David Horowitz already wrote a book about this, “Unholy Alliance”
The Left has never been able to conceive of any real enemy except for the Western right.
The Left interprets every negative act of anyone not of the Western-Right as being a mere reaction to some historical or current action of the Western-Right. Leftist don’t feel sympathy for any of Hezbollah’s beliefs but they support or enable the organization because they view it as a mere epiphenomena of the West’s own internal political contest. They do not conceive of Hezbollah members and supporters as fully mature human beings capable of intellectual and moral choice. Instead, they believe that Hezbollah (and other similar groups) merely react reflexively to actions of Westerners. This silliness has been going on for over 150 years.
I think the major driver of this world-view is simple subcultural narcissism. They believe that everything in the world revolves around them, therefore any conflict in the world must have its ultimate cause in the Left’s conflict with the Right. You can see this pattern of thought quite clearly in traditional Marxist thought. (Historical inevitability also feeds into it.)
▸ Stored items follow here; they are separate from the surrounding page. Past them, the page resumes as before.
-- ==== Sys2Proof/Config.lean ====
section
/-! DEFINITION. What an implementation fixes and the spec leaves OPEN (R8, R9, R14), and the free values that stand
for what the spec leaves undefined (93_implementation_defined.md U1, U2). Every constant here is opaque: nothing can
prove a value of it, so a theorem about the model holds for every value. -/

namespace Sys2Proof

/-- `BASE`: where the 256-byte window sits on the host bus (R8, R38, R47), OPEN. -/
opaque Config.base : Nat

/-- `T_CMD`: the time a command takes (R8, R114), OPEN. No rule of the spec, and no definition of the model, depends on it. -/
opaque Config.tCmd : Nat

/-- `OPC_SET_CLOCK`, the protocol opcode of the SetClock frame (R8), OPEN. -/
opaque Config.opcSetClock : Byte

/-- `OPC_SET_VIBRATION` (R8), OPEN. -/
opaque Config.opcSetVibration : Byte

/-- `OPC_SET_FULLSCREEN` (R8), OPEN. -/
opaque Config.opcSetFullscreen : Byte

/-- `OPC_UPDATE_DISPLAY` (R8), OPEN. -/
opaque Config.opcUpdateDisplay : Byte

/-- `OPC_SET_BACKLIGHT` (R8), OPEN. -/
opaque Config.opcSetBacklight : Byte

/-- `OPC_SET_WIDGET_LIST` (R8), OPEN. -/
opaque Config.opcSetWidgetList : Byte

/-- `OPC_CLEAR_SCREEN` (R8), OPEN. -/
opaque Config.opcClearScreen : Byte

/-- `OPC_GET_BATTERY` (R8), OPEN. -/
opaque Config.opcGetBattery : Byte

/-- `OPC_RESET_DEVICE` (R8), OPEN. -/
opaque Config.opcResetDevice : Byte

/-- `IDLE_MODE`, the mode byte of the ClearScreen frame (R8, R88), OPEN. -/
opaque Config.idleMode : Byte

/-- FREE VALUE (U1; R33, R34, R106; log entry 2). What the FRAME or RESP byte at window offset `off` holds before
anything has written it since reset, in the `epoch`-th life of the block (the number of resets so far). -/
opaque Config.unwrittenByte (epoch off : Nat) : Byte

/-- FREE VALUE (U2; R69, R74; log entry 3). The checksum of a span holding a FRAME byte that nothing has written since reset,
before it is masked to `order` bits; `draw` counts the checksums of that sort so far. -/
opaque Config.undefinedChecksum (draw : Nat) : Word

end Sys2Proof
end

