/-- R19: a write of CRC_ORDER with 1 ≤ w[5:0] ≤ 32 stores w[5:0], recomputes the derived registers and sets STATUS.ERR to 0;
any other value sets STATUS.ERR to 5 and changes nothing else. -/
def Obligations.HostWritesOfOrderAreChecked : Prop :=
  ∀ (s : State) (rest : List Input) (w : Word),
    s.inbox = .write 0x10 32 w :: rest →
    (1 ≤ (w.extractLsb' 0 6).toNat ∧ (w.extractLsb' 0 6).toNat ≤ 32 →
      step s = .next { s with
        inbox := rest
        bus := .writeDone
        crcOrder := w.extractLsb' 0 6
        crcMask := BitVec.ofNat 32 (2 ^ (w.extractLsb' 0 6).toNat - 1)
        crcHighBit := 1#32 <<< ((w.extractLsb' 0 6).toNat - 1)
        crcInitDirect := initDirect { cfgOf s with order := (w.extractLsb' 0 6).toNat }
        err := 0#4 }) ∧
    ((w.extractLsb' 0 6).toNat = 0 ∨ 32 < (w.extractLsb' 0 6).toNat →
      step s = .next { s with inbox := rest, bus := .writeDone, err := 5#4 })

/-- R41 with R38 `HostWrite`: a write of a buffer word puts w[7:0] into its lowest byte and so on up, changes no other byte and no
register, and reads back as written. -/
def Obligations.HostWritesBuffersLittleEndian : Prop :=
  ∀ (s : State) (rest : List Input) (off : Nat) (w : Word),
    s.inbox = .write off 32 w :: rest →
    ((∃ k, k < 8 ∧ off = frameBase + 4 * k) ∨ (∃ k, k < 3 ∧ off = respBase + 4 * k)) →
    ∃ t, step s = .next t ∧ t = { s with inbox := rest, bus := .writeDone, mem := t.mem } ∧
      (∀ j, j < 4 → loadByte t.mem (off + j) = some (w.extractLsb' (8 * j) 8)) ∧
      (∀ a, a < off ∨ off + 4 ≤ a → loadByte t.mem a = loadByte s.mem a) ∧
      hostRead t off 32 = .readData w

/-- R40: a write of a read-only register completes without error and changes no state. -/
def Obligations.WritesOfReadOnlyRegistersAreIgnored : Prop :=
  ∀ (s : State) (rest : List Input) (off : Nat) (w : Word),
    s.inbox = .write off 32 w :: rest → off ∈ [0x04, 0x24, 0x28, 0x2C, 0x30, 0x34, 0x54, 0x58] →
    step s = .next { s with inbox := rest, bus := .writeDone }

/-- R39, R44, R98: an access of another width than 32, at an offset that is no multiple of 4, outside the window, or at a
reserved offset ends in BusError and changes no state, STATUS.ERR included. (`inbox` and `bus` are the model's own fields for the
host's side of the bus, log entry 1.) -/
def Obligations.IllegalAccessesEndInBusError : Prop :=
  ∀ (s : State) (rest : List Input) (off width : Nat) (w : Word),
    (s.inbox = .read off width :: rest ∨ s.inbox = .write off width w :: rest) →
    (width ≠ 32 ∨ off % 4 ≠ 0 ∨ off = 0x38 ∨ off = 0x3C ∨ off = 0x5C ∨ 0x8C ≤ off) →
    step s = .next { s with inbox := rest, bus := .busError }

/-- A host write anywhere but CMD, legal or not, keeps CRC_REG and CRC_RESULT (R27 and R109 for the configuration, R29 and R30 for
their only writers), CMD (R17) and the battery registers (R94): outside the configuration a legal write only stores its own
value (R38, R46) or is ignored (R40), and an illegal one changes no state (R98). `epoch` and `drawn` are fields of the model's
own (log entries 2 and 3), and that such a write keeps them is the model's choice. -/
def Obligations.NonCommandWritesKeepResults : Prop :=
  ∀ (s t : State) (rest : List Input) (off width : Nat) (w : Word),
    s.inbox = .write off width w :: rest → off ≠ 0x00 → step s = .next t →
    t.crcReg = s.crcReg ∧ t.crcResult = s.crcResult ∧ t.cmd = s.cmd ∧ t.battStatus = s.battStatus ∧
      t.battMv = s.battMv ∧ t.epoch = s.epoch ∧ t.drawn = s.drawn

/-! ### Reset and the invariant -/

/-- R106: the state after reset, register by register; no byte of FRAME or RESP has been written. -/
def Obligations.ResetValuesAreThoseOfTheTable : Prop :=
  State.reset.cmd = 0x00000000#32 ∧ State.reset.err = 0#4 ∧ State.reset.frameLen = 0#8 ∧
  State.reset.respCount = 0#8 ∧ State.reset.crcOrder = 16#6 ∧ State.reset.crcPoly = 0x00001021#32 ∧
  State.reset.crcInit = 0x0000FFFF#32 ∧ State.reset.crcXorOut = 0x00000000#32 ∧
  State.reset.crcFlags = 0b101#3 ∧ State.reset.crcInitDirect = 0x0000FFFF#32 ∧
  State.reset.crcMask = 0x0000FFFF#32 ∧ State.reset.crcHighBit = 0x00008000#32 ∧
  State.reset.crcReg = 0x0000FFFF#32 ∧ State.reset.crcResult = 0x00000000#32 ∧
  State.reset.arg0 = 0#32 ∧ State.reset.arg1 = 0#32 ∧ State.reset.arg2 = 0#32 ∧
  State.reset.arg3 = 0#32 ∧ State.reset.arg4 = 0#32 ∧
  State.reset.battStatus = 0#25 ∧ State.reset.battMv = 0#16 ∧
  ∀ a, loadByte State.reset.mem a = none

/-- R105: when the reset input is released every register has the value it has after reset and no buffer byte counts as written.
That a reset is an input between two accesses, keeps the later accesses pending and draws the free values anew is the
model's choice (log entries 2 and 7). -/
def Obligations.PlatformResetRestoresTheResetState : Prop :=
  ∀ (s : State) (rest : List Input), s.inbox = .reset :: rest →
    step s = .next { State.reset with inbox := rest, epoch := s.epoch + 1, drawn := s.drawn }

/-- The invariant holds right after reset. -/
def Obligations.ResetMeetsTheStateInvariant : Prop := State.reset.Inv

/-- R19, R24, R25, R26, R27, R33, R34, R35, R94, R95: from EVERY state that meets it, reachable or not, every step keeps the
invariant: CRC_ORDER legal, the derived registers equal to what the configuration gives, STATUS.ERR one of the codes,
the memory canonical, and the battery registers 0 until a response has been parsed. -/
def Obligations.EveryStepKeepsTheStateInvariant : Prop :=
  ∀ s t : State, s.Inv → step s = .next t → t.Inv
end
Frankly, if your typical Leftist woke up tomorrow to see flying saucers firing disintegration rays into skyscrapers his first thought would be, “What did Bush now?”
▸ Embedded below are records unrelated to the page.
/-- Refused or completed, a command other than PARSE_BATTERY leaves the battery registers. -/
theorem exec_sameBattery {i : Instr} {s t : State} (h : exec i s = .next t) (hi : i ≠ .parseBattery) :
    SameBattery s t := by
  obtain ⟨e, -, rfl⟩ | ⟨u, hu, rfl⟩ := exec_next_cases h
  · exact ⟨rfl, rfl⟩
  · exact hu.sameBattery hi

theorem writePort_sameBattery (w : Word) (s : State) {p : Port} (hp : p ≠ .cmd) :
    SameBattery s (writePort w s p) := by
  obtain ⟨-, -, -, hstatus, hmv, -, -⟩ := writePort_keeps_results w s hp
  exact ⟨hstatus, hmv⟩

/-- The one access that runs PARSE_BATTERY is the 32-bit write of its word to CMD (R17, R53). -/
theorem parseBattery_write {off width : Nat} {w : Word} (hport : legalPort off width = some .cmd)
    (hdecode : decode w = .ok .parseBattery) : Input.write off width w = .write 0x00 32 0x00000020#32 := by
  obtain ⟨-, -, hwidth, -⟩ := (legalPort_eq_some off width .cmd).mp hport
  have hoff : off = 0x00 := offset_of_cmd _ (mem_windowMap_of_legalPort hport) rfl
  have hw : w = 0x00000020#32 := (decodeInvertsEncode w .parseBattery).mp hdecode
  rw [hoff, hwidth, hw]

/-- A step leaves the battery registers unless it accepts a reset or the word of PARSE_BATTERY. -/
theorem step_sameBattery_or {s t : State} (hstep : step s = .next t) :
    SameBattery s t ∨
    ∃ rest, s.inbox = .reset :: rest ∨ s.inbox = .write 0x00 32 0x00000020#32 :: rest := by
  rcases step_cases s with ⟨-, h⟩ | ⟨off, width, rest, -, h⟩ | ⟨rest, hin, h⟩ | ⟨off, width, w, rest, -, -, h⟩ |
    ⟨off, width, w, rest, p, -, hp, -, h⟩ | ⟨off, width, w, rest, i, hin, hport, hdecode, h⟩ |
    ⟨off, width, w, rest, e, -, -, -, h⟩ <;> rw [h] at hstep
  · cases hstep; exact .inl ⟨rfl, rfl⟩
  · cases hstep; exact .inl ⟨rfl, rfl⟩
  · exact .inr ⟨rest, .inl hin⟩
  · cases hstep; exact .inl ⟨rfl, rfl⟩
  · cases hstep; exact .inl (writePort_sameBattery w { s with inbox := rest } hp)
  · by_cases hi : i = .parseBattery
    · rw [parseBattery_write hport (hi ▸ hdecode)] at hin
      exact .inr ⟨rest, .inr hin⟩
    · have hkept := exec_sameBattery hstep hi
      exact .inl hkept
  · cases hstep; exact .inl ⟨rfl, rfl⟩

/-- Settles O41: a step that changed either register did not leave both. -/
theorem onlyParseBatteryWritesTheBattery : Obligations.OnlyParseBatteryWritesTheBattery := by
  unfold Obligations.OnlyParseBatteryWritesTheBattery
  intro s t hstep hchanged
  refine (step_sameBattery_or hstep).resolve_left ?_
  rintro ⟨hstatus, hmv⟩
  exact hchanged.elim (absurd hstatus) (absurd hmv)

end Sys2Proof.Machine
end

section
/-! Errors and stops: every command answers (R96), a refusal shows only in STATUS.ERR, and no step stops the block (R102). -/

namespace Sys2Proof.Machine

/-- No command faults and none is refused a meaning. -/
theorem exec_isNext (i : Instr) (s : State) : ∃ t, exec i s = .next t := by
  obtain ⟨e, -, hexec⟩ | ⟨u, -, hexec⟩ := exec_cases i s
  · exact ⟨_, hexec⟩
  · exact ⟨_, hexec⟩

/-- The table of R95 by number: the codes 2, 3 and 4, each with the commands that raise it. -/
theorem RaisedBy.errBits_cases {i : Instr} {s : State} {e : ErrCode} (h : RaisedBy i s e) :
    (errBits e = 2#4 ∧ i = .encSetWidgetList) ∨
    (errBits e = 3#4 ∧ (i = .crcSpan ∨ i = .finalize ∨ i = .parseBattery)) ∨
    (errBits e = 4#4 ∧ i = .parseBattery) := by
  obtain ⟨rfl, hspan, -⟩ | ⟨rfl, hfinalize, -⟩ | ⟨rfl, hwidgets, -⟩ | ⟨rfl, hshort, -⟩ | ⟨rfl, hlong, -⟩ := h
  · exact .inr (.inl ⟨rfl, .inl hspan⟩)
  · exact .inr (.inl ⟨rfl, .inr (.inl hfinalize)⟩)
  · exact .inl ⟨rfl, hwidgets⟩
  · exact .inr (.inr ⟨rfl, hshort⟩)
  · exact .inr (.inl ⟨rfl, .inr (.inr hlong)⟩)

/-- Settles O34: a refusal is `raiseError`, which writes only STATUS.ERR, and a completed command leaves STATUS.ERR at 0. -/
theorem refusedCommandChangesOnlyErr : Obligations.RefusedCommandChangesOnlyErr := by
  unfold Obligations.RefusedCommandChangesOnlyErr
  intro i s
  obtain ⟨e, -, hexec⟩ | ⟨u, -, hexec⟩ := exec_cases i s
  · exact ⟨raiseError e s, hexec, fun _ => rfl⟩
  · exact ⟨complete u, hexec, fun herr => absurd (complete_err u) herr⟩

/-- Settles O35: a refusal leaves the code it raised, a completed command leaves 0. -/
theorem errorCodesComeFromTheirCommands : Obligations.ErrorCodesComeFromTheirCommands := by
  unfold Obligations.ErrorCodesComeFromTheirCommands
  intro i s t hexec
  obtain ⟨e, he, rfl⟩ | ⟨u, -, rfl⟩ := exec_next_cases hexec
  · exact .inr he.errBits_cases
  · exact .inl (complete_err u)

/-- Settles O7: every kind of step names its next state but the one that runs a command, and every command answers one. -/
theorem noStepStops : Obligations.NoStepStops := by
  unfold Obligations.NoStepStops safeStep
  intro s
  obtain ⟨-, hidle⟩ | ⟨_, _, _, -, hread⟩ | ⟨_, -, hreset⟩ | ⟨_, _, _, _, -, -, hillegal⟩ |
    ⟨_, _, _, _, _, -, -, -, hstore⟩ | ⟨_, _, _, _, i, -, -, -, hcommand⟩ |
    ⟨_, _, _, _, _, -, -, -, hnoCommand⟩ := step_cases s
  · exact ⟨_, hidle⟩
  · exact ⟨_, hread⟩
  · exact ⟨_, hreset⟩
  · exact ⟨_, hillegal⟩
  · exact ⟨_, hstore⟩
  · rw [hcommand]
    exact exec_isNext i _
  · exact ⟨_, hnoCommand⟩

end Sys2Proof.Machine
end

section
/-! The state after reset and the step that answers it (R105, R106). -/

namespace Sys2Proof.Machine

/-! ### The state after reset -/

/-- A memory with no entry holds no written byte (R33). -/
theorem loadByte_nil (a : Nat) : loadByte [] a = none := rfl

/-- No byte of FRAME or of RESP counts as written after reset (R106). -/
@[simp] theorem loadByte_reset_mem (a : Nat) : loadByte State.reset.mem a = none := loadByte_nil a

/-- Settles O52: the table of R106 row by row in the order of the window, then the buffers. -/
theorem resetValuesAreThoseOfTheTable : Obligations.ResetValuesAreThoseOfTheTable := by
  unfold Obligations.ResetValuesAreThoseOfTheTable
  exact ⟨rfl, rfl, rfl, rfl, rfl, rfl, rfl, rfl, rfl, rfl, rfl, rfl, rfl, rfl, rfl, rfl, rfl, rfl, rfl, rfl, rfl,
    loadByte_reset_mem⟩

/-- Settles O54: the registers of R106 meet each clause of the invariant (`reset_inv`). -/
theorem resetMeetsTheStateInvariant : Obligations.ResetMeetsTheStateInvariant := reset_inv

/-! ### The reset input -/

/-- The reset input is accepted like an access, in its turn, and names the state it leaves (R105). -/
theorem acceptInput_of_inbox_reset {s : State} {rest : List Input} (h : s.inbox = .reset :: rest) :
    acceptInput s = .done (platformReset { s with inbox := rest }) := by
  unfold acceptInput
  rw [h]

/-- Of the state it meets, a reset keeps only the accesses still pending and the model's own counts. -/
theorem platformReset_with_inbox (s : State) (rest : List Input) :
    platformReset { s with inbox := rest } =
      { State.reset with inbox := rest, epoch := s.epoch + 1, drawn := s.drawn } := rfl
Adopting a world-view in which other peoples have their own cultures, societies, histories and foibles that cause them to act independently of the West would mean that Western-Leftist are not the center of the universe. They can’t accept that.
In terms of modern-day examples, I saw Hugo Chavez, Ken Livingston, and a Basque militant cited. Who knew I was made up of equal parts of these people?
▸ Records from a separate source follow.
-- ==== Sys2Proof/Machine/Ops.lean ====
section
/-! DEFINITION. The named operations over registers, memory and the ports that every meaning is built from.
The spec describes no exception entry and no return from one (60_exceptions.md R200, R205), so there is none
here; what a refused request does (R87, R202) is `State.refuse`. -/

namespace Sys2Proof.Machine

/-- `R8[r]` (R12). -/
def RegisterFile.get (rf : RegisterFile) : Reg8 → Byte
  | .a => rf.a
  | .b => rf.b
  | .c => rf.c
  | .d => rf.d
  | .e => rf.e
  | .f => rf.f
  | .h => rf.h
  | .l => rf.l

/-- `R8[r] <- v` (R12): the raw storage of one register; the masks of F are in Operands.lean. -/
def RegisterFile.set (rf : RegisterFile) (r : Reg8) (v : Byte) : RegisterFile :=
  match r with
  | .a => { rf with a := v }
  | .b => { rf with b := v }
  | .c => { rf with c := v }
  | .d => { rf with d := v }
  | .e => { rf with e := v }
  | .f => { rf with f := v }
  | .h => { rf with h := v }
  | .l => { rf with l := v }

/-- `SP` or `PC` (R12). -/
def RegisterFile.getPointer (rf : RegisterFile) : Pointer → Word
  | .sp => rf.sp
  | .pc => rf.pc

/-- `SP <- v` or `PC <- v` (R12). -/
def RegisterFile.setPointer (rf : RegisterFile) (p : Pointer) (v : Word) : RegisterFile :=
  match p with
  | .sp => { rf with sp := v }
  | .pc => { rf with pc := v }

/-- The pair view: the first-named register in bits 15:8, the second in bits 7:0 (R28). -/
def RegisterFile.getPair (rf : RegisterFile) (p : Pair) : Word :=
  joinBytes (rf.get (pairHigh p)) (rf.get (pairLow p))

/-- A pair write: exactly the two constituent registers, the F byte of AF masked (R29). -/
def RegisterFile.setPair (rf : RegisterFile) (p : Pair) (v : Word) : RegisterFile :=
  (rf.set (pairHigh p) (highByte v)).set (pairLow p) (pairWriteLow p v)

/-- `M[n]` of the array, n an address as a number. -/
def Memory.byteAt : Memory → Nat → Byte
  | [], _ => Config.unlistedByte
  | x :: m, n => if x.1 = n then x.2 else Memory.byteAt m n

/-- The memory without a cell at address n. -/
def Memory.forget (m : Memory) (n : Nat) : Memory := m.filter fun x => x.1 ≠ n

/-- The memory with a cell put before the first cell of a greater address. -/
def Memory.place : Memory → Host.Cell → Memory
  | [], x => [x]
  | y :: m, x => if x.1 < y.1 then x :: y :: m else y :: Memory.place m x

/-- `M[n] <- v`, keeping the canonical form: the value an unlisted address reads as is not listed. -/
def Memory.setByte (m : Memory) (n : Nat) (v : Byte) : Memory :=
  if v = Config.unlistedByte then m.forget n else (m.forget n).place (n, v)

/-- The cells of a byte sequence that lies at address n and up. -/
def Memory.imageCells : Nat → List Byte → Memory
  | _, [] => []
  | n, v :: vs =>
      if v = Config.unlistedByte then Memory.imageCells (n + 1) vs
      else (n, v) :: Memory.imageCells (n + 1) vs

/-- LOAD_IMAGE's copy (R174): the first min(L, 32768) bytes of the image at address 0 and up, every other
byte as before. The order of the byte writes is unobservable (R13, D17; log 10), so they are made at once. -/
def Memory.load (m : Memory) (data : List Byte) : Memory :=
  let copied := data.take Config.loadWindow
  Memory.imageCells 0 copied ++ m.filter fun x => copied.length ≤ x.1

/-- `MemRead(a, 1)` (R55). -/
def State.readByte (s : State) (a : Word) : Byte := s.mem.byteAt a.toNat

/-- `MemRead(a, 2)`: the low byte at a, the high byte at next(a) (R53, R55). -/
def State.readWord (s : State) (a : Word) : Word :=
  joinBytes (s.readByte (nextAddr a)) (s.readByte a)

/-- `MemWrite(a, 1, v)` (R56). -/
def State.writeByte (s : State) (a : Word) (v : Byte) : State :=
  { s with mem := s.mem.setByte a.toNat v }

/-- `MemWrite(a, 2, v)`: the low byte at a, then the high byte at next(a) (R56). -/
def State.writeWord (s : State) (a : Word) (v : Word) : State :=
  (s.writeByte a (lowByte v)).writeByte (nextAddr a) (highByte v)

/-- `respond(v)`: the value is on the response port (R12, R84). -/
def State.respond (s : State) (v : Word) : State := { s with response := some v }

/-- `respond(none)`: no data is on the response port (R12, R84). -/
def State.respondNone (s : State) : State := { s with response := none }

/-- `refuse(reason)`: GB-CORE's state is unchanged, the response is none, and the sticky mark records the
reason (R12, R87, R202). Log 4: the run goes on (V-E11), and every reason is kept. -/
def State.refuse (s : State) (reason : Check) : State :=
  { s with response := none, refusals := s.refusals ++ [reason] }

/-- The oldest pending request and the state with it taken off the request port (R80). -/
def State.takeRequest (s : State) : Option (Request × State) :=
  match s.requests with
  | [] => none
  | r :: rest => some (r, { s with requests := rest })

/-- The state with a request on the request port as the very next one to be performed (R80). -/
def State.issue (s : State) (r : Request) : State := { s with requests := r :: s.requests }

/-- What happens while no request is pending: nothing (DEDUCED from R37, R38 and R80, log 2). -/
def State.idle (s : State) : State := s

end Sys2Proof.Machine
end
Part of phenomena is that the left tends to side with the underdog, even if it’s rabid.
A big lie by your resident goon there. Nobody on the legitimate left defends “Islamic extremists,” whatever that means nowaways, we sympathize with the innocent victims of Israel’s ILLEGAL terror bombing of Lebanon. Even the World Court is in agreement on that. Enough of this soft McCarthyism. It was boring forty years ago.
Shannon:
When you argue that the Western Left enables Hezbollah, aren’t you making a permutation of the Left?s own argument that the Western Right gave birth to terrorism. Should we imagine that Hezbollah draws power from the Western Left, but that it doesn’t react to the Western Right?
No, the world doesn?t revolve around either the Western Left or the Western Right, but, on the other hand, it’s folly to imagine that we aren’t both affecting and affected by our environment. That doesn’t relieve terrorists from moral responsibility when they act like sociopaths, but that also doesn’t mean that Western policy shouldn?t take a realistic and intelligent view of causality. The gravest sin of the far Left is that they abuse and marginalize the very sensible notion that our policies often have long-term and unintended consequences.
Ken,
“(in the USSR homosexuals were locked up and free speech was banned, so much for freedom of lifestyle and expression)”
In the USSR people were murdered by the millions …(60 million is one estimate), by the communist regime.
“Free speech was banned”… well, yes. Dead people are incapable of free speach….
Compared to the (western)left’s sympathy for the USSR, it’s sympathy to Hizbollah is a big improvement.
There are no good guys in the Arab-Israeli conflict. And even if you disagree, the U.S. shouldn’t be taking sides. There’s no advantage to American security to do so. We are not all Israelis now. We are not all Palestinians now. One hopes we are all Americans, and realize that their fight has precious little to do with us.
Even the World Court is in agreement on that.
uh-oh guys, the WORLD COURT (eyes get wide)! What are we going to do?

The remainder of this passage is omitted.